HIV not only evolves fast, but also integrates into the genome of human T-cells as latent provirus. Latent virus is the principal barrier to cure because latent virus reseeds an active HIV infection is therapy is stopped. It is therefore critical to understand how this latent reservoir is maintained. In particular, whether the virus constantly replicates in parts of the body with insufficient drug penetration or whether the virus survives in long-lived T-cell lineages is hotly debated.

We studied the evolution of HIV before and after therapy in great detail and find no evidence of consistent viral evolution after the start of therapy (http://dx.doi.org/10.7554/eLife.18889). To the contrary, virus isolated from the genome of human cells is an almost perfect snapshot of the virus that circulated right before therapy was initiated. The graph below shows that evolutionary distance the virus population diverged over time before and after therapy. Once therapy is started, there is no evidence of further evolution. Latently integrated HIV remains very similar to virus circulating before start of treatment.

Antibiotic resistance evolution
Pathogenic bacteria are increasingly resistant against many antibiotics we use to treat infections and resistance is developing into a serious complication of modern medicine. Matthias Willmann and Silke Peter from the Tübingen medical school and our group teamed up to study evolution of colistin resistance in clinical isolates of Pseudomonas aeruginosa using a morbidostat. This computer controlled continuous culture device was designed by Erdal Toprak and colleagues in Roy Kishony's lab. The morbidostat adjust drug concentrations such that the bugs struggle but grow. Over days and weeks, the bacteria become resistant while we can take samples and sequence the population to track the changes in their genomes. Over 2-3 weeks, all replicate cultures became resistant via mutational pathways that are reproducible, but strain dependent ( Regenbogen et al. AAC, 2017).

Bacterial pan-genomes and genome dynamics
In addition to vertical inheritance, bacteria exchange plasmids and genomic DNA horizontally. This mix of inheritance patterns make the analysis of bacterial evolution challenging and interesting. To come to grips the complexity of bacterial genomes, Wei Ding has developed a pipe line to reconstruct and visualize bacterial pan-genomes (Ding et al. 2017). The output of this tool is available for exploration at pangenome.ch. We are currently exploring different ways to construct, visualize, and comprehend the evolutionary laws governing bacterial diversity.

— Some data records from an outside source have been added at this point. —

-- ==== Sys2Proof/Decode.lean ====
section
/-! DEFINITION. The decoder: scalar words, lane words and command packets to instructions, rejecting by name; and the
encoder, from the same encoding tables (R34 to R61, R396 to R399). -/

namespace Sys2Proof

/-- Why bits are no instruction: an illegal scalar word, an illegal lane word (with the detail of R61), or a packet the
front end retires as BADPKT (with the byte offset of R400) or REFUSED (with the code of R439). -/
inductive Reject where
  | ills (detail : Nat)
  | illl (detail : Nat)
  | badPacket (off : Nat)
  | refused (code : Nat)
  | noWord
deriving DecidableEq, Repr

/-- Bits [lo + n - 1 : lo] of a word. -/
def bits (w lo n : Nat) : BitVec n := BitVec.ofNat n (w / 2 ^ lo)

/-- One bit of a word. -/
def bit (w lo : Nat) : Bool := w / 2 ^ lo % 2 == 1

/-- A flag as a bit value. -/
def flagNat (b : Bool) : Nat := if b then 1 else 0

/-- A number from its bytes, least significant first (R34). -/
def leNat (l : List Byte) : Nat := l.foldr (fun b n => b.toNat + 256 * n) 0

/-- The k low bytes of a number, least significant first (R34). -/
def leBytes : Nat → Nat → List Byte
  | 0, _ => []
  | k + 1, n => BitVec.ofNat 8 n :: leBytes k (n / 256)

namespace Enc

/-- The checks of R61 for a scalar word, in detail order: top bits, unused fields, ranges. -/
def chk (top unused range : Bool) (i : Instr) : Except Reject Instr :=
  if top then .error (.ills 2) else if unused then .error (.ills 3) else if range then .error (.ills 4) else .ok i

/-- The SR group by FN (R38), but for CLZ and POPC. -/
def srTable : List (Nat × (BitVec 5 → BitVec 5 → BitVec 5 → Instr)) :=
  [(0, .add), (1, .sub), (2, .and), (3, .or),
   (4, .xor), (5, .shl), (6, .shr), (7, .sra),
   (8, .mul), (9, .mulh), (10, .mulhn), (11, .divn),
   (12, .remn), (13, .min), (14, .max), (15, .minn),
   (16, .maxn), (17, .slt), (18, .sltn), (19, .seq)]

/-- The immediate operations by opcode (R37), but for the shifts and LUI. -/
def immTable : List (Nat × (BitVec 5 → BitVec 5 → BitVec 16 → Instr)) :=
  [(0x01, .addi), (0x02, .andi), (0x03, .ori), (0x04, .xori), (0x08, .slti), (0x09, .sltni), (0x0B, .muli)]

/-- The shifts by an immediate (R37). -/
def shiftTable : List (Nat × (BitVec 5 → BitVec 5 → BitVec 5 → Instr)) := [(0x05, .shli), (0x06, .shri), (0x07, .srai)]

/-- The conditional branches (R37). -/
def branchTable : List (Nat × (BitVec 5 → BitVec 5 → BitVec 16 → Instr)) :=
  [(0x10, .beq), (0x11, .bne), (0x12, .blt), (0x13, .bge), (0x14, .bltn), (0x15, .bgen)]

/-- The words with an x register d, a capability a and a byte offset (R37). -/
def xmemTable : List (Nat × (BitVec 5 → BitVec 4 → BitVec 16 → Instr)) := [(0x20, .xld), (0x21, .xst)]

/-- The words with two capability registers and a byte offset (R37). -/
def cmemTable : List (Nat × (BitVec 4 → BitVec 4 → BitVec 16 → Instr)) := [(0x22, .cld), (0x23, .cst)]

/-- Single-format instructions by OPC (R58): the first integer words. -/
def singleArith : List (Nat × (Single → Instr)) :=
  [(0x000, .iadd), (0x001, .isub), (0x002, .imul), (0x003, .imulh),
   (0x004, .imad), (0x005, .imin), (0x006, .imax), (0x007, .iabs),
   (0x008, .ineg), (0x009, .andLane), (0x00A, .orLane), (0x00B, .xorLane),
   (0x00C, .not), (0x00D, .shlLane), (0x00E, .shrLane), (0x00F, .sraLane),
   (0x010, .rot), (0x011, .bfe), (0x012, .bfi), (0x013, .popcLane),
   (0x014, .clzLane), (0x015, .brev), (0x016, .mov), (0x017, .sel)]

/-- Single-format instructions by OPC (R58): IDP4 to UNPK. -/
def singleFloat : List (Nat × (Single → Instr)) :=
  [(0x018, .idp4), (0x080, .fadd), (0x081, .fsub), (0x082, .fmul),
   (0x083, .fma), (0x084, .fmin), (0x085, .fmax), (0x086, .fabs),
   (0x087, .fneg), (0x088, .fcpys), (0x089, .frnd), (0x08A, .fclass),
   (0x08B, .fdp2), (0x100, .rcp), (0x101, .rsq), (0x102, .sqrt),
   (0x103, .exp2), (0x104, .log2), (0x105, .sinp), (0x106, .cosp),
   (0x107, .tanh), (0x140, .cvt), (0x141, .pack), (0x142, .unpk)]

/-- Single-format instructions by OPC (R58): SCACC to ST. -/
def singlePred : List (Nat × (Single → Instr)) :=
  [(0x143, .scacc), (0x144, .scale), (0x145, .bscl), (0x180, .push),
   (0x181, .pushv), (0x182, .pinv), (0x183, .pop), (0x184, .psav),
   (0x185, .prst), (0x186, .exit), (0x187, .vote), (0x188, .rqp),
   (0x189, .nopl), (0x1C0, .shfl), (0x1C1, .shfli), (0x1C2, .redl),
   (0x1C3, .scanl), (0x1C4, .dswp), (0x1C5, .graft), (0x1C6, .join),
   (0x1C7, .leave), (0x1C8, .tmemb), (0x200, .ld), (0x201, .st)]

/-- Single-format instructions by OPC (R58): LDS to SPFLS. -/
def singleMem : List (Nat × (Single → Instr)) :=
  [(0x202, .lds), (0x203, .sts), (0x204, .smap), (0x205, .sunmap),
   (0x206, .sflush), (0x207, .pref), (0x208, .llock), (0x209, .lunlk),
   (0x260, .atom), (0x261, .atomc), (0x262, .red), (0x263, .waitc),
   (0x264, .binit), (0x265, .barv), (0x266, .bwait), (0x267, .binv),
   (0x268, .tbar), (0x2A0, .spinit), (0x2A1, .enq), (0x2A2, .deq),
   (0x2A3, .enqt), (0x2A4, .deqt), (0x2A5, .spqry), (0x2A6, .spfls)]

/-- Single-format instructions by OPC (R58): FENCE to EVWAIT. -/
def singleSys : List (Nat × (Single → Instr)) :=
  [(0x2C0, .fence), (0x2C1, .acq), (0x2C2, .rel), (0x2C3, .acqr),
   (0x2C4, .relr), (0x2C5, .shdw), (0x2C6, .publ), (0x2E0, .trap),
   (0x2E1, .brk), (0x2E2, .ckpt), (0x2E3, .vqry), (0x2E4, .srdl),
   (0x300, .rld), (0x301, .rst), (0x302, .ratom), (0x303, .mcast),
   (0x304, .rspr), (0x305, .lseq), (0x306, .tierq), (0x307, .evwait)]

/-- The single-format instructions by OPC (R58). -/
def singleTable : List (Nat × (Single → Instr)) := singleArith ++ singleFloat ++ singlePred ++ singleMem ++ singleSys

/-- The engine-format instructions by OPC (R58). -/
def engTable : List (Nat × (Eng → Instr)) :=
  [(0x340, .cpy), (0x341, .cpym), (0x342, .cpyr), (0x343, .cpyf),
   (0x344, .crinit), (0x345, .await), (0x346, .rslot), (0x347, .node),
   (0x348, .arm), (0x349, .ply), (0x34A, .adpf), (0x380, .mma),
   (0x381, .mmas), (0x382, .mmg), (0x383, .pln), (0x384, .mlda),
   (0x385, .msta), (0x386, .mzro), (0x387, .mrel), (0x388, .mwait)]

/-- The pair opcodes by POPC (R59). -/
def pairTable : List (Nat × PairOp) :=
  [(0x00, .iadd), (0x01, .isub), (0x02, .imul), (0x03, .imad),
   (0x04, .imin), (0x05, .imax), (0x06, .and), (0x07, .or),
   (0x08, .xor), (0x09, .shl), (0x0A, .shr), (0x0B, .sra),
   (0x0C, .mov), (0x0D, .sel), (0x0E, .fadd), (0x0F, .fsub),
   (0x10, .fmul), (0x11, .fma), (0x12, .fmin), (0x13, .fmax),
   (0x14, .fabs), (0x15, .fneg)]

/-- The instruction of a pair word, named by the opcode of slot P. -/
def pairInstr (op : PairOp) (p : Slot) (qop : PairOp) (q : Slot) : Instr :=
  match op with
  | .iadd => .iaddPair p qop q
  | .isub => .isubPair p qop q
  | .imul => .imulPair p qop q
  | .imad => .imadPair p qop q
  | .imin => .iminPair p qop q
  | .imax => .imaxPair p qop q
  | .and => .andPair p qop q
  | .or => .orPair p qop q
  | .xor => .xorPair p qop q
  | .shl => .shlPair p qop q
  | .shr => .shrPair p qop q
  | .sra => .sraPair p qop q
  | .mov => .movPair p qop q
  | .sel => .selPair p qop q
  | .fadd => .faddPair p qop q
  | .fsub => .fsubPair p qop q
  | .fmul => .fmulPair p qop q
  | .fma => .fmaPair p qop q
  | .fmin => .fminPair p qop q
  | .fmax => .fmaxPair p qop q
  | .fabs => .fabsPair p qop q
  | .fneg => .fnegPair p qop q

/-- POPC of a pair opcode (R59). -/
def popc (op : PairOp) : Nat :=
  match op with
  | .iadd => 0x00
  | .isub => 0x01
  | .imul => 0x02
  | .imad => 0x03
  | .imin => 0x04
  | .imax => 0x05
  | .and => 0x06
  | .or => 0x07
  | .xor => 0x08
  | .shl => 0x09
  | .shr => 0x0A
  | .sra => 0x0B
  | .mov => 0x0C
  | .sel => 0x0D
  | .fadd => 0x0E
  | .fsub => 0x0F
  | .fmul => 0x10
  | .fma => 0x11
  | .fmin => 0x12
  | .fmax => 0x13
  | .fabs => 0x14
  | .fneg => 0x15

end Enc

open Enc

/-- The instruction a 32-bit scalar word is (R35 to R38), rejecting with the detail of R61. -/
def decodeScalar (w : Nat) : Except Reject Instr :=
  let op := w / 2 ^ 26 % 64
  let d := bits w 21 5
  let a := bits w 16 5
  let b := bits w 11 5
  let fn := w % 2 ^ 11
  let imm := bits w 0 16
  let cd := bits w 21 4
  let ca := bits w 16 4
  let td := bit w 25
  let ta := bit w 20
  if op == 0 then
    match srTable.lookup fn with
    | some f => .ok (f d a b)
    | none =>
      if fn == 20 then chk false (b != 0) false (.clz d a)
      else if fn == 21 then chk false (b != 0) false (.popc d a)
      else .error (.ills 1)
  else match immTable.lookup op with
  | some f => .ok (f d a imm)
  | none =>
  match shiftTable.lookup op with
  | some f => chk false false (32 ≤ imm.toNat) (f d a (bits w 0 5))
  | none =>
  match branchTable.lookup op with
  | some f => .ok (f d a imm)
  | none =>
  match xmemTable.lookup op with
  | some f => chk ta false false (f d ca imm)
  | none =>
  match cmemTable.lookup op with
  | some f => chk (td || ta) false false (f cd ca imm)
  | none =>
    if op == 0x0A then chk false (a != 0) false (.lui d imm)
    else if op == 0x0C then chk false (imm != 0) false (.jr d a)
    else if op == 0x0D then chk false (a != 0) false (.loop d imm)
    else if op == 0x16 then .ok (.j (bits w 0 26))
    else if op == 0x17 then .ok (.jal (bits w 0 26))
    else if op == 0x18 then chk false (d != 0) false (.lrun a imm)
    else if op == 0x19 then chk false (d != 0) false (.ljmp a imm)
    else if op == 0x1A then chk false (d != 0 || a != 0 || imm != 0) false .lsync
    else if op == 0x1B then chk false (a != 0 || imm != 0) false (.xrq d)
    else if op == 0x1C then chk (td || ta) (fn != 0) (25 < b.toNat) (.qfeed cd ca b)
    else if op == 0x1D then chk td (a != 0 || imm != 0) false (.qhalt cd)
    else if op == 0x1E then chk ta (imm != 0) false (.qstat d ca)
    else if op == 0x24 then chk (td || ta) (fn != 0) (28 < b.toNat) (.cbnd cd ca b)
    else if op == 0x25 then chk (td || ta) (fn != 0) false (.cperm cd ca b)
    else if op == 0x26 then chk ta false (4 < imm.toNat) (.cget d ca imm)
    else if op == 0x27 then chk (td || ta) (imm != 0) false (.cmov cd ca)
    else if op == 0x28 then chk false (a != 0) (!Legal.srAssigned imm.toNat) (.srd d imm)
    else if op == 0x29 then chk false (d != 0) (!Legal.srWritable imm.toNat) (.swr a imm)
    else if op == 0x2A then chk false (d != 0 || a != 0) false (.strap imm)
    else if op == 0x2B then chk false (d != 0 || a != 0 || imm != 0) false .sexit
    else if op == 0x2C then
      chk ta (256 ≤ imm.toNat) (4 < imm.toNat / 16 % 8 || 3 < imm.toNat % 8) (.xwait d ca imm)
    else if op == 0x2E then chk false (d != 0 || a != 0 || imm != 0) false .nop
    else .error (.ills 1)

/-- The fields of a single-format word (R40). -/
def singleFields (w : Nat) : Single :=
  { look := bits w 90 4, u := bit w 89, ng := bit w 88, ty := bits w 74 4, d := bits w 66 8, a := bits w 58 8,
    b := bits w 50 8, c := bits w 42 8, imm := bits w 26 16, sel := bits w 22 4, rnd := bits w 20 2, sat := bit w 19,
    scope := bits w 16 3, mod := bits w 0 16 }

/-- The fields of an engine-format word (R42). -/
def engFields (w : Nat) : Eng :=
  { look := bits w 90 4, ea := bits w 76 4, eb := bits w 72 4, d := bits w 64 8, s1 := bits w 56 8, s2 := bits w 48 8,
    imm := bits w 32 16, ex := bits w 0 32 }

/-- The fields of one 46-bit slot of a pair word (R41). -/
def slotFields (v : Nat) : Slot :=
  { u := bit v 45, ng := bit v 44, pty := bits v 34 3, d := bits v 26 8, a := bits v 18 8, b := bits v 10 8,
    c := bits v 2 8, rnd := bits v 0 2 }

Rapid inference of time stamped phylogenies
Mutations that accumulate in the genome of replicating biological organisms can be used to infer their evolutionary history. In case of measurably evolving organisms genomes often reveal their detailed spatio-temporal spread. Such phylodynamic analyses are particularly useful to understand the epidemiology of rapidly evolving viral pathogens. The volume of genome sequences available for different pathogens, however, have increased dramatically over the last couple of years and traditional methods for phylodynamic analysis scale poorly with growing data sets. Pavel Sagulenko developed TreeTime, a python based framework for phylodynamic analysis using an approximate Maximum Likelihood approach. TreeTime can estimate ancestral states, infer evolution models, reroot trees to maximize temporal signals, estimate molecular clock phylogenies and population size histories. The run time of TreeTime scales linearly with data set size. TreeTime is available as open source package on github and as a web server at treetime.ch.